Supporting Information Figure S8. (A) RMSE, (B) HFEN, (C) SSIM, (D) CC, (E) MI, (F) GXE, (G) MAD and (H) MADGX scores for reconstructions at SNR=64 and SNR=32 as function of the reconstruction weight. Simulations included the phase forward simulatedcalculated using COSMOS ? with the addition of the background remnants obtained using PDF (ΦPDF) and the anisotropic phase contributions (Φcorr) calculated from the χ13 and χ23 components of the STI tensor. (I) Shows the range span of optimal regularization weight values by the different simulations and in vivo reconstructions, for all given metrics.

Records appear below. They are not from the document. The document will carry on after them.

-- ==== Sys2Proof/Machine/VirtualFunctions.lean ====
section
/-! DEFINITION. Virtual functions: grants, quiesce, dirty-page logging, the mailbox (R539 to R560). -/

namespace Sys2Proof.Machine

/-! ### VF management commands (R539 to R541) -/

/-- A VFM command of an MBX ring with its parameter block (R540): the VFM controller executes it, in ring order. -/
def Dev.vfmBlock (d : Dev) (r op : Nat) (f : Dev → Work → List Byte → Dev) : Dev :=
  match d.workHead r op with
  | some w =>
    if d.ringKind r ≠ 7 then d
    else if w.entry.length ≠ 32 then d.finish r w.id 0x01
    else if !w.started then (d.setWork r w.id fun x => { x with started := true }).workRead w 0 (mbxAddr w) 64
    else if w.waiting ≠ [] ∨ !d.accepts .vfm (d.ringFunc r).link then d
    else f d w (slice w.allData 0 64)
  | none => d

/-- The VF a parameter block names in bytes 0 to 2. -/
def blockVf (b : List Byte) : Func := ⟨byteAt b 2 % 2, leAt b 0 2⟩

/-- The submitter of a VFM command may manage a VF (R539). -/
def Dev.mayManage (d : Dev) (r : Nat) (f : Func) : Bool := decide (d.ringFunc r = pf0 f.link) || d.fromPrimary r

/-- A VFM command for a VF that exists, from a manager of it. -/
def Dev.vfmExisting (d : Dev) (r op : Nat) (g : Dev → Work → List Byte → Func → Dev) : Dev :=
  d.vfmBlock r op fun d w b =>
    let f := blockVf b
    if !d.mayManage r f then d.finish r w.id 0x04
    else if f.num = 0 ∨ !d.fnExists f then d.finish r w.id 0x05
    else g d w b f

/-- An order taken for the next boundary; of two managers' orders for one VF, the primary manager's is kept (R541).
[log 137: DEDUCED] -/
def Dev.vfOrder (d : Dev) (f : Func) (kind r : Nat) (w : Work) (b : List Byte) : Dev :=
  let v := d.vf f
  let mine := (d.ringFunc r).link
  let rivals := v.orders.filter fun o => decide ((d.ringFunc o.ring).link ≠ mine)
  if rivals ≠ [] ∧ mine ≠ d.primary then d.finish r w.id 0x05
  else
    let d := d.setVf f { v with orders := v.orders.filter (fun o => decide ((d.ringFunc o.ring).link = mine)) ++
      [{ kind := kind, ring := r, work := w.id, body := b }] }
    let d := rivals.foldl (fun d o => d.finishNow o.ring o.work 0x05) d
    d.setWork r w.id fun x => { x with note := [1] }

/-! ### Grants (R542 to R546) -/

/-- A grant record with its reserved fields zero (R15, R542). -/
def grantClean (g : List Byte) : List Byte :=
  slice g 0 2 ++ [byteN (byteAt g 2 % 2), byteN (byteAt g 3 % 8)] ++ slice g 4 11 ++ [0] ++ slice g 16 2 ++ [0, 0] ++ slice g 20 8 ++
    zeros 36

/-- Rings of a grant record. -/
def grantRings (g : List Byte) : List Nat := rangeFrom (leAt g 4 2) (leAt g 6 2)

/-- Queues of a grant record. -/
def grantQueues (g : List Byte) : List Nat := rangeFrom (leAt g 8 2) (leAt g 10 2)

/-- A field of a grant record is outside its range (R544 row 1). -/
def grantRange (g : List Byte) : Bool :=
  let f := blockVf g
  let rb := leAt g 4 2
  let rn := leAt g 6 2
  let qb := leAt g 8 2
  let qn := leAt g 10 2
  decide (f.num = 0 ∨ 2048 < f.num ∨ 256 < rn ∨ 64 < qn ∨ 64 < byteAt g 12 ∨ byteAt g 13 = 0 ∨ byteAt g 14 = 0 ∨
    67108864 < leAt g 20 4 ∨ 2097152 < leAt g 24 4) ||
    (decide (rn ≠ 0) && decide (rb < f.link * 32768 ∨ f.link * 32768 + 32768 < rb + rn)) ||
    (decide (qn ≠ 0) && decide (qb < f.link * 8192 ∨ f.link * 8192 + 8192 < qb + qn))

/-- A VF holds something that a personality bit permits (R543, R544 row 4). -/
def Dev.holdsBit (d : Dev) (f : Func) (bit : Nat) : Bool :=
  let live (p : Nat → Bool) : Bool := d.rings.cells.any fun c => decide (c.2.state ≠ .off) && decide (d.ringFunc c.1 = f) && p (d.ringKind c.1)
  match bit with
  | 0 => live fun k => decide (k = 1 ∨ k = 2 ∨ k = 4 ∨ k = 5)
  | 1 => (d.queues.cells.any fun c => decide (c.2.state ≠ .off) && decide (d.queueFunc c.1 = f)) ||
      d.vols.values.any fun x => decide (vrOwner x.rec_ = f)
  | _ => live (fun k => decide (k = 3)) || decide (d.keysOwned f ≠ 0) ||
      (let base := d.rd64 (reg .key 0 0x10100)
       let n := if d.saLog = 0 then 0 else 2 ^ d.saLog
       d.hbm.keys.any fun a => decide (base ≤ a ∧ a < base + 256 * n ∧ (a - base) % 256 = 2) &&
         (let r := d.saRead ((a - base) / 256)
          saFlag r 0 && decide (saOwner r = f)))

/-- The first check of R544 that a grant fails. [log 136: DEDUCED] -/
def Dev.grantCheck (d : Dev) (g : List Byte) : Option Nat :=
  let f := blockVf g
  let old := (d.vf f).grant
  let rOut := (grantRings old).filter fun r => decide (r ∉ grantRings g)
  let qOut := (grantQueues old).filter fun q => decide (q ∉ grantQueues g)
  let rIn := (grantRings g).filter fun r => decide (d.ringFunc r ≠ f)
  let qIn := (grantQueues g).filter fun q => decide (d.queueFunc q ≠ f)
  if grantRange g then some 0x35
  else if (rIn.any fun r => decide (d.ringFunc r ≠ pf0 f.link)) || qIn.any (fun q => decide (d.queueFunc q ≠ pf0 f.link)) then some 0x05
  else if ((rOut ++ rIn).any fun r => decide ((d.ring r).state ≠ .off)) || (qOut ++ qIn).any (fun q => decide ((d.queue q).state ≠ .off)) then
    some 0x05
  else if (rangeFrom 0 3).any fun i => bitOf (byteAt old 3) i && !bitOf (byteAt g 3) i && d.holdsBit f i then some 0x05
  else none

/-- VFM_GRANT (R541 to R545): checked, and taken for the next boundary; behind another order for the VF it is checked there, against
the result of that order. -/
def execVfmGrant (r : Nat) (s : State) : Host.Outcome State Fault Refusal :=
  s.act fun d => d.vfmBlock r 0x60 fun d w b =>
    let b := grantClean b
    if !d.mayManage r (blockVf b) then d.finish r w.id 0x04
    else match (d.vf (blockVf b)).orders, d.grantCheck b with
      | [], some st => d.finish r w.id st
      | _, _ => d.vfOrder (blockVf b) 0 r w b

/-- The context of a ring at its reset values, owned by `o` (R545). -/
def Dev.ringGive (o : Option (Func × Nat)) (d : Dev) (r : Nat) : Dev :=
  ({ d with regs := d.regs.filter fun x _ => !decide (rngKey r 0 ≤ x ∧ x < rngKey r 0 + 0x40) } : Dev).setRing r { owner := o }

/-- The context of a queue at its reset values, owned by `o`. -/
def Dev.queueGive (o : Option (Func × Nat)) (d : Dev) (q : Nat) : Dev :=
  ({ d with regs := d.regs.filter fun x _ => !decide (queueKey q 0 ≤ x ∧ x < queueKey q 0 + 0x20) } : Dev).setQueue q { owner := o }

/-- An accepted grant takes effect (R545). -/
def Dev.grantNow (d : Dev) (f : Func) (g : List Byte) : Dev :=
  let old := (d.vf f).grant
  let d := ((grantRings old).filter fun r => decide (r ∉ grantRings g)).foldl (Dev.ringGive none) d
  let d := ((grantQueues old).filter fun q => decide (q ∉ grantQueues g)).foldl (Dev.queueGive none) d
  let d := (grantRings g).foldl (fun d r =>
    let o := some (f, r - leAt g 4 2)
    if d.ringFunc r = f then d.setRing r { d.ring r with owner := o } else Dev.ringGive o d r) d
  let d := (grantQueues g).foldl (fun d q =>
    let o := some (f, q - leAt g 8 2)
    if d.queueFunc q = f then d.setQueue q { d.queue q with owner := o } else Dev.queueGive o d q) d
  d.setVf f { d.vf f with grant := slice g 0 64 }

/-! ### Quiesce and resume (R551, R552) -/

/-- Completions of a VF that have found no room: stashed or owed, and those of commands ended before they started (R552). -/
def Dev.vfHeld (d : Dev) (f : Func) : Nat :=
  (d.ringsOf f).foldl (fun a r => a + (d.ring r).stash.length + (d.ring r).owed) 0 + ((d.ended f).filter fun c => !c.started).length

/-- VFM_QUIESCE (R540, R551, R552). [log 134: DEDUCED] -/
def execVfmQuiesce (r : Nat) (s : State) : Host.Outcome State Fault Refusal :=
  s.act fun d => d.vfmExisting r 0x61 fun d w b f =>
    match (d.vf f).state with
    | .quiesced => if (d.vf f).orders = [] then d.finish r w.id 0 (toLE 4 (d.vfHeld f)) else d.vfOrder f 1 r w b
    | .active | .quiescing => d.vfOrder f 1 r w b
    | _ => d.finish r w.id 0x05

/-- A ring of a VF that is quiesced: ENABLE = 0, which a CPL ring refuses as it does a write (R178, R552).
[log 218: DEDUCED] -/
def Dev.ringDrain (d : Dev) (r : Nat) : Dev :=
  let s := d.ring r
  if s.state = .active ∨ s.state = .haltActive then (d.ringStop r).1 else d

/-- The rings of a VF drained, those that submit before those that take their completions (R178, R552). -/
def Dev.ringsDrain (d : Dev) (f : Func) : Dev :=
  let rs := d.ringsOf f
  let d := (rs.filter fun r => d.ringKind r ≠ 6).foldl Dev.ringDrain d
  let d := (d.queuesOf f).foldl Dev.queueQuiesce d
  (rs.filter fun r => d.ringKind r = 6).foldl Dev.ringDrain d

/-- The boundary of a VFM_QUIESCE (R552). -/
def Dev.quiesceNow (d : Dev) (f : Func) (r w : Nat) : Dev :=
  let v := d.vf f
  match v.state with
  | .active | .quiescing =>
    (d.setVf f { v with state := .quiescing, quiesce := v.quiesce ++ [(r, w)] }).ringsDrain f
  | .quiesced => d.finishNow r w 0 (toLE 4 (d.vfHeld f))
  | _ => d.finishNow r w 0x05

/-- VF_QUIESCED (R551, R552): every completion that finds a place is posted, and no fetched entry, started command or host
access of a QUIESCING VF remains. -/
def execVfQuiesced (f : Func) (s : State) : Host.Outcome State Fault Refusal :=
  s.act fun d =>
    let v := d.vf f
    let d := if v.state = .quiescing then d.qrnFlush f Dev.cplWrite else d
    if v.state = .quiescing ∧ ((d.ringsOf f).all fun r => (d.ring r).work.all fun w => w.done.isSome) = true ∧
        (d.qcmds.all fun c => !(decide (c.func = f) && c.started && c.done.isNone)) = true ∧
        (d.reads.all fun h => decide (h.func ≠ f)) = true then
      let n := d.vfHeld f
      v.quiesce.foldl (fun d w => d.finishNow w.1 w.2 0 (toLE 4 n)) (d.setVf f { v with state := .quiesced, quiesce := [] })
    else d

/-- VFM_RESUME (R540, R551). -/
def execVfmResume (r : Nat) (s : State) : Host.Outcome State Fault Refusal :=
  s.act fun d => d.vfmExisting r 0x62 fun d w b f =>
    if (d.vf f).state = .quiesced ∨ (d.vf f).orders ≠ [] then d.vfOrder f 2 r w b else d.finish r w.id 0x05

/-! ### Dirty-page logging (R555 to R558) -/

/-- VFs that log, on both links together. [log 135: DEDUCED] -/
def Dev.loggers (d : Dev) : Nat :=
  (d.vfs.values.filter fun v => v.log.isSome || v.orders.any fun o => decide (o.kind = 3)).length

/-- A log of a VF as a START block names it. -/
def startLog (b : List Byte) : DirtyLog := { base := leAt b 8 8, pages := leAt b 16 4, hbm := leAt b 24 8 }

/-- VFM_DIRTY_START (R555). -/
def execVfmDirtyStart (r : Nat) (s : State) : Host.Outcome State Fault Refusal :=
  s.act fun d => d.vfmExisting r 0x63 fun d w b f =>
    let n := leAt b 16 4
    let v := d.vf f
    if leAt b 8 8 % 4096 ≠ 0 ∨ n % 64 ≠ 0 ∨ n = 0 ∨ 268435456 < n ∨ leAt b 24 8 % 65536 ≠ 0 then d.finish r w.id 0x01
    else if v.log.isSome ∨ (v.orders.any fun o => decide (o.kind = 3)) = true then d.finish r w.id 0x05
    else if 64 ≤ d.loggers then d.finish r w.id 0x20
    else d.vfOrder f 3 r w b

/-- `n` bytes of HBM from `a` zeroed. -/
def Dev.hbmZero (d : Dev) (a n : Nat) : Dev := { d with hbm := d.hbm.filter fun k _ => !decide (a ≤ k ∧ k < a + n) }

Supporting Information Figure S9. Comparison of all proposed quality metrics as function of the regularization weigh for in vivo reconstructions. (A) RMSE, (B) HFEN, (C) SSIM, (D)CC, (E) MI, (F) GXE, (G) MAD and (H) MADGX. Reconstructions times are also provided (I).

Supporting Information Table S1. Quality metric scores and optimal regularization weights of QSM reconstructions of the amended phase Φ33 with additional background filtering.